Select options that optimize execution performance.
-fast provides high performance for certain benchmark applications. However, the particular choice of options may or may not be appropriate for your application. Use -fast as a good starting point for compiling your application for best performance. But additional tuning may still be required. If your program behaves improperly when compiled with -fast, look closely at the individual options that make up -fast and invoke only those appropriate to your program that preserve correct behavior.
Note also that a program compiled with -fast may show good performance and accurate results with some data sets, but not with others. Avoid compiling with -fast those programs that depend on particular properties of floating-point arithmetic.
Because some of the options selected by -fast have linking implications, if you compile and link in separate steps be sure to link with -fast also.
–fast selects the following options:
The -xtarget=native hardware target .
If the program is intended to run on a different target than the compilation machine, follow the -fast with a code–generator option. For example: f95 -fast -xtarget=ultraT2 ...
The -depend option analyzes loops for data dependencies and possible restructuring. (This option is always enabled when compiling at optimizations levels -xO3 and greater.)
The -libmil option for system–supplied inline expansion templates.
For C functions that depend on exception handling, follow -fast by -nolibmil (as in -fast -nolibmil). With -libmil, exceptions cannot be detected with errno or matherr(3m).
The -fsimple=2 option for aggressive floating–point optimizations.
–fsimple=2 is unsuitable if strict IEEE 754 standards compliance is required. See –fsimple[={1|2|0}].
The -dalign option to generate double loads and stores for double and quad data in common blocks. Using this option can generate nonstandard Fortran data alignment in common blocks.
The -xlibmopt option selects optimized math library routines.
-pad=local inserts padding between local variables, where appropriate, to improve cache usage. (SPARC)
-xvector=lib transforms certain math library calls within DO loops to single calls to a vectorized library equivalent routine with vector arguments. (SPARC)
-fma=fused enables automatic generation of floating-point fused multiply-add instructions.
–fns selects non-standard floating-point arithmetic exception handling and gradual underflow. See –fns[={yes|no}].
-fround=nearest is selected because —xvector and —xlibmopt require it. (Oracle Solaris)
Trapping on common floating-point exceptions, -ftrap=common, is the enabled with f95.
-nofstore cancels forcing expressions to have the precision of the result. (x86)
-xregs=frameptr on x86 allows the compiler to use the frame-pointer register as a general purpose register.
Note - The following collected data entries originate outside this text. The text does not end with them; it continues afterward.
/-- UNMASK_STROBE: ends MASK_STROBE for the masked lanes. -/
def execUnmaskStrobe (t : Tb) (k : Nat) (s : State) : Host.Outcome State Fault Refusal :=
  .next (s.controlStep t k 5 fun s _ arg =>
    s.updSeq k fun q => { q with strobeMask := q.strobeMask &&& ~~~(BitVec.ofNat 8 arg) })

/-- SEQ_EVENT: pulses sequencer event line e for one tick (R113, R160). -/
def execSeqEvent (t : Tb) (k : Nat) (s : State) : Host.Outcome State Fault Refusal :=
  .next (s.controlStep t k 6 fun s _ arg => s.pulseTo k 9 (arg % 4) s.tb s.tb)

/-- CLUSTER_TIMER_EXPIRY (R113): the count of timer j expires; a timer is paused while its cluster holds (R140). -/
def execClusterTimerExpiry (t : Tb) (k : Nat) (j : BitVec 2) (s : State) : Host.Outcome State Fault Refusal :=
  let s := s.at t
  let q := s.seq k
  let m := q.timers.getD j.toNat default
  .next (if q.state = .running ∧ m.running ∧ m.expiry ≤ s.tb then
      (s.updSeq k fun q => { q with timers := q.timers.modify j.toNat fun m =>
        { m with running := false, expired := true, stamp := m.expiry } }).timerLevel k j.toNat true (m.expiry : Rat)
    else s)

/-! ### Fails -/

/-- The lanes of a vector whose judged strobe fails (R54, R96, R109, R168): digital lanes with a strobe, not masked. -/
def State.failing (s : State) (a : At) (k : Nat) (above below : BitVec 8) : List Nat :=
  let pins := s.pinTimings k
  if a.q.allMasked ∨ a.q.underTb.isSome then []
  else (s.digitalLanes a.r k).filter fun l =>
    !hasBit a.q.strobeMask l && (pins.getD l default).strobe != noEvent
      && strobeFails (compareCode a.q.word l) (hasBit above l) (hasBit below l)

/-- The strobe time of lane `l` in fine units for copy `copy` of the last token (R97, R99). -/
def State.strobeTime (s : State) (a : At) (k l copy : Nat) : Rat :=
  let v := (a.q.sigma + ((a.q.vecInSeg - a.q.copies + copy : Nat) : Rat) * a.q.period) * 2048
  let e : Int := (((s.pinTimings k).getD l default).strobe : Int) + ((s.cluster k).deskew.getD l []).getD 2 0
  max ((s.die (dieOfCluster k)).pll.place v e) ((s.chan (chanOf k l)).prevStrobe + 205 * ((copy + 1 : Nat) : Rat))

/-- The die of a cluster has DRAM that takes its fail log: not OFFLINE, and not being re-formed (R273, R274). -/
def State.logKept (s : State) (k : Nat) : Bool :=
  let m := (s.die (dieOfCluster k)).dram
  m.st != .offline && !m.reforming

/-- FAIL_LOG_ENTRY (R168 to R170): copy `copy` of the last token's vectors is judged with the comparators' bits; `full`
says that the PAT to FAB FIFO has no room for its log entry. -/
def execFailLogEntry (t : Tb) (k : Nat) (copy : Nat) (above below : BitVec 8) (full : Bool) (s : State) :
    Host.Outcome State Fault Refusal :=
  let s := s.at t
  .next (match s.atSeg k .running with
    | none => s
    | some a =>
      let ls := s.failing a k above below
      match ls with
      | [] => s
      | l0 :: _ =>
        if a.q.copies ≤ copy then s
        else
          let mask := maskOf 8 ls
          let vec := a.q.vecs - a.q.copies + copy
          let time := s.strobeTime a k l0 copy
          let tb := tick (time / 2048)
          let fine := time.floor.toNat % 2048
          let s := s.updChans (fun n _ => clusterOf n == k && ls.contains (laneOf n)) fun _ c =>
            { c with meas := { c.meas with fails := inc32 c.meas.fails } }
          let s := s.updCluster k fun c =>
            { c with
              ff := if c.ff.valid then c.ff else
                { vec, tb, fine, mask, valid := true, seg := a.q.seg, above, below
                  expect := BitVec.ofNat 16
                    (((List.range 8).map fun l => compareCode a.q.word l * 2 ^ (2 * l)).sum) }
              flog := if full || !s.logKept k then { c.flog with ovf := inc32 c.flog.ovf } else c.flog.add (failEntry tb vec mask)
              seq := { c.seq with
                failSeg := c.seq.failSeg ||| mask, failRun := c.seq.failRun ||| mask, failTb := tb } }
          let s := if !full && s.logKept k then s.houseAsk (dieOfCluster k) (s.logAddr k ((s.cluster k).flog.wr - 1)) 16 else s
          let worst := (4 * (s.die (dieOfCluster k)).pll.pat).ceil.toNat + 3
          let s := ls.foldl (fun s l =>
            let x := s.strobeTime a k l copy / 2048
            let (seen, s) := s.crossing (tick x) worst
            ((s.srcEvent k 9 l x true).srcEvent k 10 l x true).pulseTo k 10 l seen (tick x)) s
          s)

/-! ### DAC update instants -/

/-- An update instant of a channel (R44, R132): the run's grid inside a run, else multiples of DIV × 10 ns. -/
def Chan.isInstant (c : Chan) (t : Tb) : Bool :=
  match c.grid with
  | some g => decide (g ≤ t) && decide ((t - g) % (c.dacDiv * 10) = 0)
  | none => decide (t % (c.dacDiv * 10) = 0)

/-- The resampler of a running channel at an update instant: a waveform that is due starts or stops, and the present one
queues its code; a missing sample is an underrun (R130 to R134, R138). -/
def State.waveInstant (s : State) (r : Run) (k n : Nat) : State :=
  let s := match (s.chan n).waveNext with
    | some (at_, v) =>
      if at_ ≤ s.tb then
        if v = 0xFFFF then s.updChan n fun c => { c with wave := none, waveNext := none }
        else match s.waveStart r k v with
          | some (w, s) => s.updChan n fun c => { c with wave := some w, waveNext := none }
          | none => (s.updChan n fun c => { c with wave := none, waveNext := none }).underrun k (s.tb : Nat) true
      else s
    | none => s
  match (s.chan n).wave with
  | some w =>
    if w.ended || w.stalled then s
    else
      let (code, w, miss, s) := s.waveStep r k w (s.chan n).dacDiv
      let s := s.updChan n fun c =>
        { c with wave := some w
                 queue := c.queue ++ [{ code := BitVec.ofNat 18 code, kind := 0, apply := true }] }
      if miss then s.underrun k (s.tb : Nat) true else s
  | none => s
See the description of —xregs=frameptr for details and especially if compiling mixed C, C++, and Fortran source code. Specify -xregs=no%frameptr after -fast and the frame pointer register will not be used as a general purpose register. (x86)
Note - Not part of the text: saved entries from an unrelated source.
/-! ### Failed reads and the endpoint's states -/

/-- A BULK transfer of a command that is in progress. -/
def State.movingBulk (s : State) (tag : BitVec 12) : Option Bulk :=
  s.bulks.find? fun b => b.tag == tag && b.moving && !b.done

/-- A BULK command whose transfer is in progress ends with HW_FAULT (R280, R282, R299). How much had moved is left open,
so it is a free value up to the command's size (log entry 7). A load whose die loses its DRAM is revoked instead (R247). -/
def State.bulkBreak (s : State) (w : Work) (detail cause : Nat) : State :=
  let total := ((s.bulksOf w.tag).map (·.bytes)).sum
  let (v, s) := s.takeFree
  if w.opcode = 0x0020 ∧ detail = 0x07 then s.bulkStop w .revoked 0x01 (s.bulkLate w).1 0 cause
  else s.bulkStop w .hwFault detail (s.bulkLate w).1 (v.toNat % (total + 1)) cause

/-- Every BULK command with a transfer in progress ends with HW_FAULT, detail HOST_DMA (R280, R282). -/
def State.breakAll (s : State) : State :=
  (s.works.filter fun w => w.done.isNone && (s.movingBulk w.tag).isSome).foldl (fun s w => s.bulkBreak w 0x06 0) s

/-- HOST_DMA_FAIL (R299). For a payload, `bytes` is the descriptor that names it; how long its fetch took is open (log
entry 16). -/
def execHostDmaFail (t : Tb) (what : DmaRead) (bytes : List Byte) (s : State) : Host.Outcome State Fault Refusal :=
  let s := s.at t
  .next (match what with
    | .descriptor i =>
      let n := i.toNat
      if s.turn n then
        let s := s.misc .dmaErr
        if (s.inlet n).retried then s.stopInlet n else s.updInlet n fun x => { x with retried := true }
      else s
    | .payload i =>
      let n := i.toNat
      if s.turn n && (hdrOf i (rdOf bytes)).indirect then
        let dbTb := (s.inlet n).announced.headD s.tb
        let (v, s) := s.takeFree
        ((s.misc .dmaErr).consume n |>.fetched (v.toNat % (s.tb - dbTb + 1))).place i bytes none dbTb
      else s
    | .bulk tag =>
      match s.work? tag, s.movingBulk tag with
      | some w, some b => if b.dir && w.done.isNone then (s.misc .dmaErr).bulkBreak w 0x06 0 else s
      | _, _ => s)

/-- D3HOT_ENTRY (R280): the replies that result are held. -/
def execD3hotEntry (t : Tb) (s : State) : Host.Outcome State Fault Refusal :=
  let s := s.at t
  .next (if s.pci.d3hot then s
    else ((s.updPci fun p => { p with d3hot := true }).hostAbortAll 0).breakAll)

/-- RETURN_TO_D0 (R280, R296): held replies go. -/
def execReturnToD0 (t : Tb) (s : State) : Host.Outcome State Fault Refusal :=
  let s := s.at t
  .next (if s.pci.d3hot then (s.updPci fun p => { p with d3hot := false }).flushAll else s)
It is possible to add or subtract from this list by following the -fast option with other options, as in:
f95 -fast -fsimple=1 -xnolibmopt ...
which overrides the -fsimple=2 option and disables the -xlibmopt selected by -fast.
Because -fast invokes -dalign, -fns, -fsimple=2, programs compiled with -fast can result in nonstandard floating-point arithmetic, nonstandard alignment of data, and nonstandard ordering of expression evaluation. These selections might not be appropriate for most programs.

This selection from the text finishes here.